Given entries:

- Opening Delimiter -

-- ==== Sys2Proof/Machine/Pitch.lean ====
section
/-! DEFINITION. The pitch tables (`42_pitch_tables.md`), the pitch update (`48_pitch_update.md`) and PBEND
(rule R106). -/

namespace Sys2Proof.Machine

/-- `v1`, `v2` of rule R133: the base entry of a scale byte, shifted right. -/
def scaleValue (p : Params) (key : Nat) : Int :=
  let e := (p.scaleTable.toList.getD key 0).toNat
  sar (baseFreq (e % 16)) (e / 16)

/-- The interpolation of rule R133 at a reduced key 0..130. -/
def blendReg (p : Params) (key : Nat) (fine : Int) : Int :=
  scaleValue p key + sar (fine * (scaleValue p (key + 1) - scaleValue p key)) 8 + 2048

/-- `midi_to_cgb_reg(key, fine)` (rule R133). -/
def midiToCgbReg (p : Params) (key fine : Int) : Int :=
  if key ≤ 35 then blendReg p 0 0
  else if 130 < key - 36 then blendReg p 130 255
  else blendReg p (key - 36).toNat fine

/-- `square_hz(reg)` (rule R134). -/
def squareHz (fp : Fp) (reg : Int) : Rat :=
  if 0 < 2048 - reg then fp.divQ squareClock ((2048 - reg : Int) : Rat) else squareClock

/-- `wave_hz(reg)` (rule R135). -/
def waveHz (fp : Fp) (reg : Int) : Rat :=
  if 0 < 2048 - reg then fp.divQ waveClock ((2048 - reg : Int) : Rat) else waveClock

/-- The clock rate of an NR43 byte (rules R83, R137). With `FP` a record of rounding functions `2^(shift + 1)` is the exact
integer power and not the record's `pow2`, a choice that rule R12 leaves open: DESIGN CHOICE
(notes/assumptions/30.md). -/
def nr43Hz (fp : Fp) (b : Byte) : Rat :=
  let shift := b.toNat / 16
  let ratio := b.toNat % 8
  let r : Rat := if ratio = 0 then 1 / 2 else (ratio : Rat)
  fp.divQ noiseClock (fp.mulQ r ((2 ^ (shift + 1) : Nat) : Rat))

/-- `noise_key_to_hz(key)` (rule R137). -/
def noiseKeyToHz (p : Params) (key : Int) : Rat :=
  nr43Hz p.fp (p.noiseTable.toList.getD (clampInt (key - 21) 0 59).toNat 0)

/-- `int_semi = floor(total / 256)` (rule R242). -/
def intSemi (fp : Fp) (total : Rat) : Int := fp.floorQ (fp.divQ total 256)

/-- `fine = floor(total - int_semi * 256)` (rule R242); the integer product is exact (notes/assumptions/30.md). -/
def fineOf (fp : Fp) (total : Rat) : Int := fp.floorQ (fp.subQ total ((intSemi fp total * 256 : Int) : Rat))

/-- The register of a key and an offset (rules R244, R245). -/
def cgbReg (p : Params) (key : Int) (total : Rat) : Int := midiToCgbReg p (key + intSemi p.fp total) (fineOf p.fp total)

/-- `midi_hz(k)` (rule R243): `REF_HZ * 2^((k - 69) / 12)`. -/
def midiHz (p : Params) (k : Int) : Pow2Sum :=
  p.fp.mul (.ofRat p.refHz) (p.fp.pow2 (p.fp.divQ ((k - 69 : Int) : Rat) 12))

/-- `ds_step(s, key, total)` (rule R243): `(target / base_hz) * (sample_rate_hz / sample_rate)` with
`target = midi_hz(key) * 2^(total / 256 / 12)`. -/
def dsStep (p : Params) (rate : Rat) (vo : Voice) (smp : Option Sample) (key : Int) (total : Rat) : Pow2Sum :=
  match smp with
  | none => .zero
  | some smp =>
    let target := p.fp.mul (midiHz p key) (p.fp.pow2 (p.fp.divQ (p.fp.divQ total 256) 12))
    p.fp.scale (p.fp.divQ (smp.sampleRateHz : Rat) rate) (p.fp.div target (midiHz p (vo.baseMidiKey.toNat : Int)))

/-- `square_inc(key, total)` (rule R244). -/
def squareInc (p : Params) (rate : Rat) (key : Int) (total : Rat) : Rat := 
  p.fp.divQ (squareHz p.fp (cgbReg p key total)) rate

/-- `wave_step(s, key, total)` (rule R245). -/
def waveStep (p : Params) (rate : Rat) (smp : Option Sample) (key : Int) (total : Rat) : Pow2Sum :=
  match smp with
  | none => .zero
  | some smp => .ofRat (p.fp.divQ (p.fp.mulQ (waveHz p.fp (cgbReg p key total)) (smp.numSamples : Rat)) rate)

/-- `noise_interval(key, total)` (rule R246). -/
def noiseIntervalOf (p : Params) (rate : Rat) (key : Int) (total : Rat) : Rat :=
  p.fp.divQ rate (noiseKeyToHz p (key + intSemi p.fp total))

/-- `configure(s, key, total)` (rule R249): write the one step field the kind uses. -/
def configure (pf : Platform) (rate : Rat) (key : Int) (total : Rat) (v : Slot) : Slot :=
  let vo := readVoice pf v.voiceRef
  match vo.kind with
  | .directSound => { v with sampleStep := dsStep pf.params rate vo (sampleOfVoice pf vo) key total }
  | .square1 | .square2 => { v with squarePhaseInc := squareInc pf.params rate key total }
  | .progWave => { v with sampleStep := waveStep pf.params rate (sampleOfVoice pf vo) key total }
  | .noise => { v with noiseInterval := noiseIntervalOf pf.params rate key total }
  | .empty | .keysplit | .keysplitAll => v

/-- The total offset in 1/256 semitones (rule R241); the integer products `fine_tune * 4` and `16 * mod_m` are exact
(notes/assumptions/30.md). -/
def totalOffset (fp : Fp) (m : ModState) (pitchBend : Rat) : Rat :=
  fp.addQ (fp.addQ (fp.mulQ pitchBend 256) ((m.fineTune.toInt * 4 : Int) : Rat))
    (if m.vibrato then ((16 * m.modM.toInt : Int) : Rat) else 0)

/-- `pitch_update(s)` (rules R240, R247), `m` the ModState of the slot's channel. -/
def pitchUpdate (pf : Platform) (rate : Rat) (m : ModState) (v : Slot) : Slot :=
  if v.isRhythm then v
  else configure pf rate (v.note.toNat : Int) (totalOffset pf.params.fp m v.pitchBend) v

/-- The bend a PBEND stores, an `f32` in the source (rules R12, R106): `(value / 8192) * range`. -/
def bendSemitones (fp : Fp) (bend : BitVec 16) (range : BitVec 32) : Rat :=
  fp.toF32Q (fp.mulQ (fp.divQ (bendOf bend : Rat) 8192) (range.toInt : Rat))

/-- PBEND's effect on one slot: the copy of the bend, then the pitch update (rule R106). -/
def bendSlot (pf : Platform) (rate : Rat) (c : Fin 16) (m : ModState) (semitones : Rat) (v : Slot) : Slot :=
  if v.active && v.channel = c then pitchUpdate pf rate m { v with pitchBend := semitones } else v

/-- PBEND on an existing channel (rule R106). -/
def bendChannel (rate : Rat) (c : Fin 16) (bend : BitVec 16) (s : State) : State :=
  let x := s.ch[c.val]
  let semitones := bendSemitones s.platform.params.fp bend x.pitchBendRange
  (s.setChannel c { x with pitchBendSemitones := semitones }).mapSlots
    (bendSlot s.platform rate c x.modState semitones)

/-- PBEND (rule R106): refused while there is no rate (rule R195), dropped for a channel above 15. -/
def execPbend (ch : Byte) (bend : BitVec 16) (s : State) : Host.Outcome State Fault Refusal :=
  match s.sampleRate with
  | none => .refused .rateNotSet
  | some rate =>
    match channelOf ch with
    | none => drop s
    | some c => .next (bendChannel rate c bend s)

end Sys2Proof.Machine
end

- Closing Delimiter -

Problem to work on: The required output is every line above from the one with "is the exact" down to the one with "def nr43Hz (fp", restated word for word, ends included.

Expected output:
/-- The clock rate of an NR43 byte (rules R83, R137). With `FP` a record of rounding functions `2^(shift + 1)` is the exact
integer power and not the record's `pow2`, a choice that rule R12 leaves open: DESIGN CHOICE
(notes/assumptions/30.md). -/
def nr43Hz (fp : Fp) (b : Byte) : Rat :=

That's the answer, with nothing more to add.